[Stored items]

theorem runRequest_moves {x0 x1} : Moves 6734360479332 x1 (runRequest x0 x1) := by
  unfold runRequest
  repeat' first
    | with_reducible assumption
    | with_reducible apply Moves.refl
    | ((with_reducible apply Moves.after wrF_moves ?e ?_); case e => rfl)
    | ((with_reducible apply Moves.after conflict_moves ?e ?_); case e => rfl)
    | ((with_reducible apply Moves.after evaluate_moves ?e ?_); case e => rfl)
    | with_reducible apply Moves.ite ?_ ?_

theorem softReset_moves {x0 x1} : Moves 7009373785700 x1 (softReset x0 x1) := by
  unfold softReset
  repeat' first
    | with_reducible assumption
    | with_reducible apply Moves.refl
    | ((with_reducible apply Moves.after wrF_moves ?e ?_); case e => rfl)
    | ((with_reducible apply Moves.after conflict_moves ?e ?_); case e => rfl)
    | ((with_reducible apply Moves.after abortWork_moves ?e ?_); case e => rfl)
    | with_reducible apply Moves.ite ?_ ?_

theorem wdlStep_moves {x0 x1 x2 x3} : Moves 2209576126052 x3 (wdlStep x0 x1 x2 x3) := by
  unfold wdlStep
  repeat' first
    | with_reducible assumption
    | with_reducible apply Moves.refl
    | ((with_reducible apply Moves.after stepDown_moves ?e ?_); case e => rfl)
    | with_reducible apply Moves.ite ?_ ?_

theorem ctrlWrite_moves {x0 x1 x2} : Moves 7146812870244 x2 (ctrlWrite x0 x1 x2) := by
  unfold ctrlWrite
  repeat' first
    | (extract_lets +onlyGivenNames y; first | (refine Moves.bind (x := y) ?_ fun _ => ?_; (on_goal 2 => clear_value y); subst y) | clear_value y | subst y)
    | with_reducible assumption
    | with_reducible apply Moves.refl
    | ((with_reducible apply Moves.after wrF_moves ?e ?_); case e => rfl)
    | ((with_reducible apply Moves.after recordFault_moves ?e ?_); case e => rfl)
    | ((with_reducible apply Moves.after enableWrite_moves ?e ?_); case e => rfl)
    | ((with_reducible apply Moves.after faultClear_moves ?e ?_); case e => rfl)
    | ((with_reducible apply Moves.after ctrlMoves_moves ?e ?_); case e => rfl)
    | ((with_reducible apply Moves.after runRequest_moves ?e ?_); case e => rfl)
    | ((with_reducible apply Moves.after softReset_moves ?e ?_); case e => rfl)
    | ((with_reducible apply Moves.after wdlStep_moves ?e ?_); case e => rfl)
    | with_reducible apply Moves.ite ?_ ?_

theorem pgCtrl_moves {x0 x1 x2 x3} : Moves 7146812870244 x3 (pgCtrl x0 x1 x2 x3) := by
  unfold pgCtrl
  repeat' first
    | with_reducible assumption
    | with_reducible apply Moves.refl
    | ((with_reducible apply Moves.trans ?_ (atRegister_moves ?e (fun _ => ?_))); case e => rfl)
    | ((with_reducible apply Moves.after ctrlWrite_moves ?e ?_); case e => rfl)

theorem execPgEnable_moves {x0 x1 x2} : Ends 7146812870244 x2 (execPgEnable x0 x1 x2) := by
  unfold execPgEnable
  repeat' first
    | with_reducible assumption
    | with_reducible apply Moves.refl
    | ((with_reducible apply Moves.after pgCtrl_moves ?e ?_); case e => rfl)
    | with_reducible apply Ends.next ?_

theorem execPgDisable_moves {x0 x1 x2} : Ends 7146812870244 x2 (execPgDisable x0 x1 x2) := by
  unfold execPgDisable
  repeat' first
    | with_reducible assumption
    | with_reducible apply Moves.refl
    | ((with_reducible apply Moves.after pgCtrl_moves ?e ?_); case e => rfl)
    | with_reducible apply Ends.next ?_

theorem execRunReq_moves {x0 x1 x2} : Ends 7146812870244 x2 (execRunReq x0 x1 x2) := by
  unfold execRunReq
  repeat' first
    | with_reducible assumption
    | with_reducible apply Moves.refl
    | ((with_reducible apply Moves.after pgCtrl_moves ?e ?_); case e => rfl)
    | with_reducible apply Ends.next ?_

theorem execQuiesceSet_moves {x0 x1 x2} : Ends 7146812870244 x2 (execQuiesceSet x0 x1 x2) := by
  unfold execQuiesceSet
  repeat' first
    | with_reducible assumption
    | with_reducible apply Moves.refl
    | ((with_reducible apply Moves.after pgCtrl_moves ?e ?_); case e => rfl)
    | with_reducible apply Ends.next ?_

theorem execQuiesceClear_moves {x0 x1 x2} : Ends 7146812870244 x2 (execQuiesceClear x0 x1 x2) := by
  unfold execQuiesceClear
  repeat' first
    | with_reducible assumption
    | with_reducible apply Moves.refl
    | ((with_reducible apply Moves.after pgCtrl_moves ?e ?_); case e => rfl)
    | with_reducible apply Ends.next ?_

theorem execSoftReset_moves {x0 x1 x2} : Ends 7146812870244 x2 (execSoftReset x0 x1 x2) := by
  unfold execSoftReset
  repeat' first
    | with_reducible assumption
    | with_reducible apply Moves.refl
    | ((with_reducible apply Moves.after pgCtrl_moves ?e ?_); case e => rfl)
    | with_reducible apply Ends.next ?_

...

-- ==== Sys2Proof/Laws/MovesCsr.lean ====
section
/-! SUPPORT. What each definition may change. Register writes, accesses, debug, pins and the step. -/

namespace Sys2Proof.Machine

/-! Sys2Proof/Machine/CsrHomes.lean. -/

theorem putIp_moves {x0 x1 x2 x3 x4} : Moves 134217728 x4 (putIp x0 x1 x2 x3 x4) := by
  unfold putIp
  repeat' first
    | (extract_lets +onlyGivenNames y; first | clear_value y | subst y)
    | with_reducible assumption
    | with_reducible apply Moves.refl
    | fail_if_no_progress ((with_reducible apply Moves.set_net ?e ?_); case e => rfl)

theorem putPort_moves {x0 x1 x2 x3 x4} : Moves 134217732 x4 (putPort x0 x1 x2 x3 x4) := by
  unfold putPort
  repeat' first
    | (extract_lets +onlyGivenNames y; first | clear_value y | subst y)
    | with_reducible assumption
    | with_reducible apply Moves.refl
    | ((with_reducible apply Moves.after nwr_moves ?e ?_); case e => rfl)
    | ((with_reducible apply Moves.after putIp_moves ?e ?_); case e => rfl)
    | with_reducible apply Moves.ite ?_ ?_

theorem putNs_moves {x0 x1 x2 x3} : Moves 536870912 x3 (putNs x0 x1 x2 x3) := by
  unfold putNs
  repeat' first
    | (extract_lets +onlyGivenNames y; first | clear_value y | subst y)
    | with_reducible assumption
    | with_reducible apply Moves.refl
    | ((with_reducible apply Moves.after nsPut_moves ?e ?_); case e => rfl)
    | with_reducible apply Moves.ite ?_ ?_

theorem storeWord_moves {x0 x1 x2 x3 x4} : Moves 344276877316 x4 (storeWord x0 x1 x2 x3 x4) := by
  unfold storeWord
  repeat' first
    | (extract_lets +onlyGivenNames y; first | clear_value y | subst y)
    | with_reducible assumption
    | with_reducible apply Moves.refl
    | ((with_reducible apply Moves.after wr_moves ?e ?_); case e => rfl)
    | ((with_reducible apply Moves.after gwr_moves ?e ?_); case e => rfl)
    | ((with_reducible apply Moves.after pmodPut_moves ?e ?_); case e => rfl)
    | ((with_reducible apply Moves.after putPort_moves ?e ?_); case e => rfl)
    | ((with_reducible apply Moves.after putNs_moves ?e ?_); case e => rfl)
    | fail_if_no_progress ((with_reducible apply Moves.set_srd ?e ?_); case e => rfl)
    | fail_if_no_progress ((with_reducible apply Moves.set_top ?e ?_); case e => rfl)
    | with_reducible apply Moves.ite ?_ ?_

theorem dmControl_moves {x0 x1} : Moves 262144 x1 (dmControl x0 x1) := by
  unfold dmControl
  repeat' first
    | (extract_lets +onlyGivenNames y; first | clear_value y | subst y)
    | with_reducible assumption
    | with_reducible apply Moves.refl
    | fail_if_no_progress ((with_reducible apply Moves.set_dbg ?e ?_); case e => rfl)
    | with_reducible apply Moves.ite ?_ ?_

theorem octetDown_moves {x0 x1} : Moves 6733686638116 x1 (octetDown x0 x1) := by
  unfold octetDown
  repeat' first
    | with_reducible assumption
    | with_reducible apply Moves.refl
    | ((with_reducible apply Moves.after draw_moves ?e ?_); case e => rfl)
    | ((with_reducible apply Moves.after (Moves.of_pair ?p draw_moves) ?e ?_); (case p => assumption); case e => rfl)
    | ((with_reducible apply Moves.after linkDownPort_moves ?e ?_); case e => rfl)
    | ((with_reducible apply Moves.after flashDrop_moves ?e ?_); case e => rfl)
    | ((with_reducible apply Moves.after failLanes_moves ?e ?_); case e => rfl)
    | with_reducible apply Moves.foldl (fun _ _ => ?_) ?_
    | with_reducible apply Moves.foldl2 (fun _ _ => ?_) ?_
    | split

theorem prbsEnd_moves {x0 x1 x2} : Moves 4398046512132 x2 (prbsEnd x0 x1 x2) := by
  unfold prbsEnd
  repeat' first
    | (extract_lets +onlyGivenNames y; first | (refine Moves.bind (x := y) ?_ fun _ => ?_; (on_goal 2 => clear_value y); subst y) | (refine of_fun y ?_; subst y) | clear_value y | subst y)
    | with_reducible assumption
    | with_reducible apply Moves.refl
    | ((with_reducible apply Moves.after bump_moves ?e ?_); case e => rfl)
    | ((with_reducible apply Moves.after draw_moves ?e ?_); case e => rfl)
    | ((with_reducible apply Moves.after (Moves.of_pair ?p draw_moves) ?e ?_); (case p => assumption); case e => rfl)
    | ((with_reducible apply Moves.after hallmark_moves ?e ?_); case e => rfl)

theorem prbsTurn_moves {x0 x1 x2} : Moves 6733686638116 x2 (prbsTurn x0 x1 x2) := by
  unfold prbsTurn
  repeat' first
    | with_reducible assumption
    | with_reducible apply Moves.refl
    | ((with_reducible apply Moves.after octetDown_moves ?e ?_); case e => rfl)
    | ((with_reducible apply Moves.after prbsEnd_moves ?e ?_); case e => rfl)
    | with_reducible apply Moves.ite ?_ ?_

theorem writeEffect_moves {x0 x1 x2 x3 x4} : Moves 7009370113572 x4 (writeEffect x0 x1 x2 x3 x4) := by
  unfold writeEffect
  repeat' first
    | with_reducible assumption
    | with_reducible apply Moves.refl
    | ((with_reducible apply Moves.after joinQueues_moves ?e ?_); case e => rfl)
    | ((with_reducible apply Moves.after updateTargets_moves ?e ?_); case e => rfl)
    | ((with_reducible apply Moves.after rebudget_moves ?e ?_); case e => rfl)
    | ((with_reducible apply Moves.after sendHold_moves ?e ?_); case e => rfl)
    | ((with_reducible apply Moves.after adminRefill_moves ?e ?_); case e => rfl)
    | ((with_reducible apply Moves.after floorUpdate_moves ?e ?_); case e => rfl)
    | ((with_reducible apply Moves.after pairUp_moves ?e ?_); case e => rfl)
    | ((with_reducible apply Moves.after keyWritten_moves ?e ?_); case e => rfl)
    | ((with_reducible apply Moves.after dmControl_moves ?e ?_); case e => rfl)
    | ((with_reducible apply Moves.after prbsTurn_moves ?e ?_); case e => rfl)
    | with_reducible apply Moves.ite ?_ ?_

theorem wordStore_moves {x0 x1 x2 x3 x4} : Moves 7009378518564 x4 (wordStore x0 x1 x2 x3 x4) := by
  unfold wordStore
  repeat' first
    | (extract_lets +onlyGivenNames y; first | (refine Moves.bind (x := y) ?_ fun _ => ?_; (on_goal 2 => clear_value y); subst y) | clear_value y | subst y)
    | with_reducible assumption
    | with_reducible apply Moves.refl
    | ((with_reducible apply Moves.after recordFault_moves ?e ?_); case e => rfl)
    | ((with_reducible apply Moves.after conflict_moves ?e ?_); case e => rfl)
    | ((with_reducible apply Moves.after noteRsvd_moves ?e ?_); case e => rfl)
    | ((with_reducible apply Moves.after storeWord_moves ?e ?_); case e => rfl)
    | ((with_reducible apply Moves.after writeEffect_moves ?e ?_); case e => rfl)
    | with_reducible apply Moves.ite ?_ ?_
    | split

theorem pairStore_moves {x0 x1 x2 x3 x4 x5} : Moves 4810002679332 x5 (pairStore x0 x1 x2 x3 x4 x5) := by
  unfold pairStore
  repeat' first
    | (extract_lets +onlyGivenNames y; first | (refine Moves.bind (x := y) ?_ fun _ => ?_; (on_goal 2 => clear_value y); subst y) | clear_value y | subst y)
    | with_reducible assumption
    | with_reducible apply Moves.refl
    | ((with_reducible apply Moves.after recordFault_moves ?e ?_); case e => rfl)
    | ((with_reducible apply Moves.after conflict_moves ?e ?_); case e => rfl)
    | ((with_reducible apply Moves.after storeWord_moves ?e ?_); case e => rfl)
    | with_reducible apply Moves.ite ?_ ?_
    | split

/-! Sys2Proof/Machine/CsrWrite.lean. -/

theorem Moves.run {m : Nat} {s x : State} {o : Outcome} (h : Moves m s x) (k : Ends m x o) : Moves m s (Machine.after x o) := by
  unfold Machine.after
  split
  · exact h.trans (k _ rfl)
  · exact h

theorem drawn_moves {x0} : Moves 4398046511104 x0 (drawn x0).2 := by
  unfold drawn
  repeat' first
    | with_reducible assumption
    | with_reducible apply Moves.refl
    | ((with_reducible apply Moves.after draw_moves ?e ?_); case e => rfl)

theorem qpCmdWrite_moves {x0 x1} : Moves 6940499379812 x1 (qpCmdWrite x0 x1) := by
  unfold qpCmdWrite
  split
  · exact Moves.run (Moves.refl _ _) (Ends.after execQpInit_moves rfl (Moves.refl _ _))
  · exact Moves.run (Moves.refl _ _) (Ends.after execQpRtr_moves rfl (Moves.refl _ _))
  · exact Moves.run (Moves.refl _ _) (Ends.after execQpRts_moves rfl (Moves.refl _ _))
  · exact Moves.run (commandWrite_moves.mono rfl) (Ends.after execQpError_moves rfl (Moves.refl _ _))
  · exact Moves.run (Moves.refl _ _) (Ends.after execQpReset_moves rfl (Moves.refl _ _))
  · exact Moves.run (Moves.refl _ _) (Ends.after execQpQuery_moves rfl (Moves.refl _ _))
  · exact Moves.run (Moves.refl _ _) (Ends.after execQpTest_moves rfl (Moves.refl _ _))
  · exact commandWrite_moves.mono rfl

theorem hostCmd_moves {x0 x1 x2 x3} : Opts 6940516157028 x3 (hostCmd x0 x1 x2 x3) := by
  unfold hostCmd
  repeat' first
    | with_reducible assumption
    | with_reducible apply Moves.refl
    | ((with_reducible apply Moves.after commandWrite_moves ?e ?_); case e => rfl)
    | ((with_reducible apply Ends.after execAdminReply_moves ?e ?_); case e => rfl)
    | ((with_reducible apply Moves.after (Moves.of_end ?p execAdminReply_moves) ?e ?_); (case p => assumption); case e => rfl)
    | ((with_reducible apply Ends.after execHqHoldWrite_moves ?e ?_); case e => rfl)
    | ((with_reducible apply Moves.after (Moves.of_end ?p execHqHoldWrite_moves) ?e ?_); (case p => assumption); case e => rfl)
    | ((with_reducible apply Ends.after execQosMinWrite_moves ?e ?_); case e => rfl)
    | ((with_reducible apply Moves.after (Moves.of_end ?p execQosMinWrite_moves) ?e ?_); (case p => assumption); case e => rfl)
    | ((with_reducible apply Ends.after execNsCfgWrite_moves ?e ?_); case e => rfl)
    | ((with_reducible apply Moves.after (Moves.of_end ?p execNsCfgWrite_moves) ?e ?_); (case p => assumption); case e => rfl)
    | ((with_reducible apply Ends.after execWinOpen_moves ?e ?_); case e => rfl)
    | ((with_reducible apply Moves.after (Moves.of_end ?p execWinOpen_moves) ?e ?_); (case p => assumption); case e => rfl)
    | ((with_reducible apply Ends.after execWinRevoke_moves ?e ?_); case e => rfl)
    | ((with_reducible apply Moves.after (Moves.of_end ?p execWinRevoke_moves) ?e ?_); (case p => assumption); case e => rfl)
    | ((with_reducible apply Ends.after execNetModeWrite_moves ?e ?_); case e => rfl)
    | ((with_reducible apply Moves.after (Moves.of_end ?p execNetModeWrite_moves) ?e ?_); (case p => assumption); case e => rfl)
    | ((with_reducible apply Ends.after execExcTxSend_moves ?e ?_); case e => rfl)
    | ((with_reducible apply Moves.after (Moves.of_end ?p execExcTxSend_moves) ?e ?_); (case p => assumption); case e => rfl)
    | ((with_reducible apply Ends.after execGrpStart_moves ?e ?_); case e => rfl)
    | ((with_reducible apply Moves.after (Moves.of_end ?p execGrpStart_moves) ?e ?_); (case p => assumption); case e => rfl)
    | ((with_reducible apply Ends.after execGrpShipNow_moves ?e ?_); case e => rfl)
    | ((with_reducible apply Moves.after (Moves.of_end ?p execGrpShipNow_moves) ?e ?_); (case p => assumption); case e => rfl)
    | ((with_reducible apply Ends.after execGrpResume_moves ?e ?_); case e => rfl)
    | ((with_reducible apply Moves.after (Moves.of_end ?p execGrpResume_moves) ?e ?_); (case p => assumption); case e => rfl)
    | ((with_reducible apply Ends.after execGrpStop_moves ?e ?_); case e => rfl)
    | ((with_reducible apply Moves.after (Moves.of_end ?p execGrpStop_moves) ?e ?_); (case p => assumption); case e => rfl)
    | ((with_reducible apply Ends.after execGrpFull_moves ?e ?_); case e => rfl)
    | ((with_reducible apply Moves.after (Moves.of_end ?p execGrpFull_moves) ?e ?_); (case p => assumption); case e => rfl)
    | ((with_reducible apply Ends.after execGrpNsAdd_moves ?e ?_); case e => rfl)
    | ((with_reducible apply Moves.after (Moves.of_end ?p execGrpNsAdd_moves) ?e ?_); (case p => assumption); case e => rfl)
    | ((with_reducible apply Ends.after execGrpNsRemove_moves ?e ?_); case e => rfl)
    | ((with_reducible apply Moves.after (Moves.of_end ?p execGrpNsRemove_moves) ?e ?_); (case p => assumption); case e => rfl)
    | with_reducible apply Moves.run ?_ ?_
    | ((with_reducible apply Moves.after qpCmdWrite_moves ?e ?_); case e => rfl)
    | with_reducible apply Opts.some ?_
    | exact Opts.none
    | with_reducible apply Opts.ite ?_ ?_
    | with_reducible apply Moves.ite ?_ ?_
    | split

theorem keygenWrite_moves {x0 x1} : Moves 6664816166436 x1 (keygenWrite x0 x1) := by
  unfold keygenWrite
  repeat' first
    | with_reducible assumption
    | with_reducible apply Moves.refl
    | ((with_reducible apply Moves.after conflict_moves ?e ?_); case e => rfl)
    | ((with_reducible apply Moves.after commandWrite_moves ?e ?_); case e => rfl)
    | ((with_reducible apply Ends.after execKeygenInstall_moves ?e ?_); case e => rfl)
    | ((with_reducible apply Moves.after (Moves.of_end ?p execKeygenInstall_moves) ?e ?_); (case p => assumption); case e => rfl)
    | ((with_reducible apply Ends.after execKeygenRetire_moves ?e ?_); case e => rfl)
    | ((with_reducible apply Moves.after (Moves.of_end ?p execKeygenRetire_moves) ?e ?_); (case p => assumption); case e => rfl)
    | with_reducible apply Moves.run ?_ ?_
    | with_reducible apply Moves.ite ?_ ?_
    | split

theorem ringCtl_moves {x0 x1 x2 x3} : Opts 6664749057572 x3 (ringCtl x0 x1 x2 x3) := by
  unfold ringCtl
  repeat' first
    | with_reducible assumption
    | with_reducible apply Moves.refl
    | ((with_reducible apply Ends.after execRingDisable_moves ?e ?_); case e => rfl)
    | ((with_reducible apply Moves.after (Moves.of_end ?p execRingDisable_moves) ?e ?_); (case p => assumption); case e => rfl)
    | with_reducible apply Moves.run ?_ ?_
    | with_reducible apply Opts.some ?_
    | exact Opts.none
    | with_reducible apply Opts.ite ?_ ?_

■ Work item
Copy exactly the stretch of data above from the line with "failLanes_moves ?e ?_); case e => rfl)" through the line with "dmControl_moves ?e ?_); case e => rfl)", and omit all other lines.

■ Your solution
    | ((with_reducible apply Moves.after failLanes_moves ?e ?_); case e => rfl)
    | with_reducible apply Moves.foldl (fun _ _ => ?_) ?_
    | with_reducible apply Moves.foldl2 (fun _ _ => ?_) ?_
    | split

theorem prbsEnd_moves {x0 x1 x2} : Moves 4398046512132 x2 (prbsEnd x0 x1 x2) := by
  unfold prbsEnd
  repeat' first
    | (extract_lets +onlyGivenNames y; first | (refine Moves.bind (x := y) ?_ fun _ => ?_; (on_goal 2 => clear_value y); subst y) | (refine of_fun y ?_; subst y) | clear_value y | subst y)
    | with_reducible assumption
    | with_reducible apply Moves.refl
    | ((with_reducible apply Moves.after bump_moves ?e ?_); case e => rfl)
    | ((with_reducible apply Moves.after draw_moves ?e ?_); case e => rfl)
    | ((with_reducible apply Moves.after (Moves.of_pair ?p draw_moves) ?e ?_); (case p => assumption); case e => rfl)
    | ((with_reducible apply Moves.after hallmark_moves ?e ?_); case e => rfl)

theorem prbsTurn_moves {x0 x1 x2} : Moves 6733686638116 x2 (prbsTurn x0 x1 x2) := by
  unfold prbsTurn
  repeat' first
    | with_reducible assumption
    | with_reducible apply Moves.refl
    | ((with_reducible apply Moves.after octetDown_moves ?e ?_); case e => rfl)
    | ((with_reducible apply Moves.after prbsEnd_moves ?e ?_); case e => rfl)
    | with_reducible apply Moves.ite ?_ ?_

theorem writeEffect_moves {x0 x1 x2 x3 x4} : Moves 7009370113572 x4 (writeEffect x0 x1 x2 x3 x4) := by
  unfold writeEffect
  repeat' first
    | with_reducible assumption
    | with_reducible apply Moves.refl
    | ((with_reducible apply Moves.after joinQueues_moves ?e ?_); case e => rfl)
    | ((with_reducible apply Moves.after updateTargets_moves ?e ?_); case e => rfl)
    | ((with_reducible apply Moves.after rebudget_moves ?e ?_); case e => rfl)
    | ((with_reducible apply Moves.after sendHold_moves ?e ?_); case e => rfl)
    | ((with_reducible apply Moves.after adminRefill_moves ?e ?_); case e => rfl)
    | ((with_reducible apply Moves.after floorUpdate_moves ?e ?_); case e => rfl)
    | ((with_reducible apply Moves.after pairUp_moves ?e ?_); case e => rfl)
    | ((with_reducible apply Moves.after keyWritten_moves ?e ?_); case e => rfl)
    | ((with_reducible apply Moves.after dmControl_moves ?e ?_); case e => rfl)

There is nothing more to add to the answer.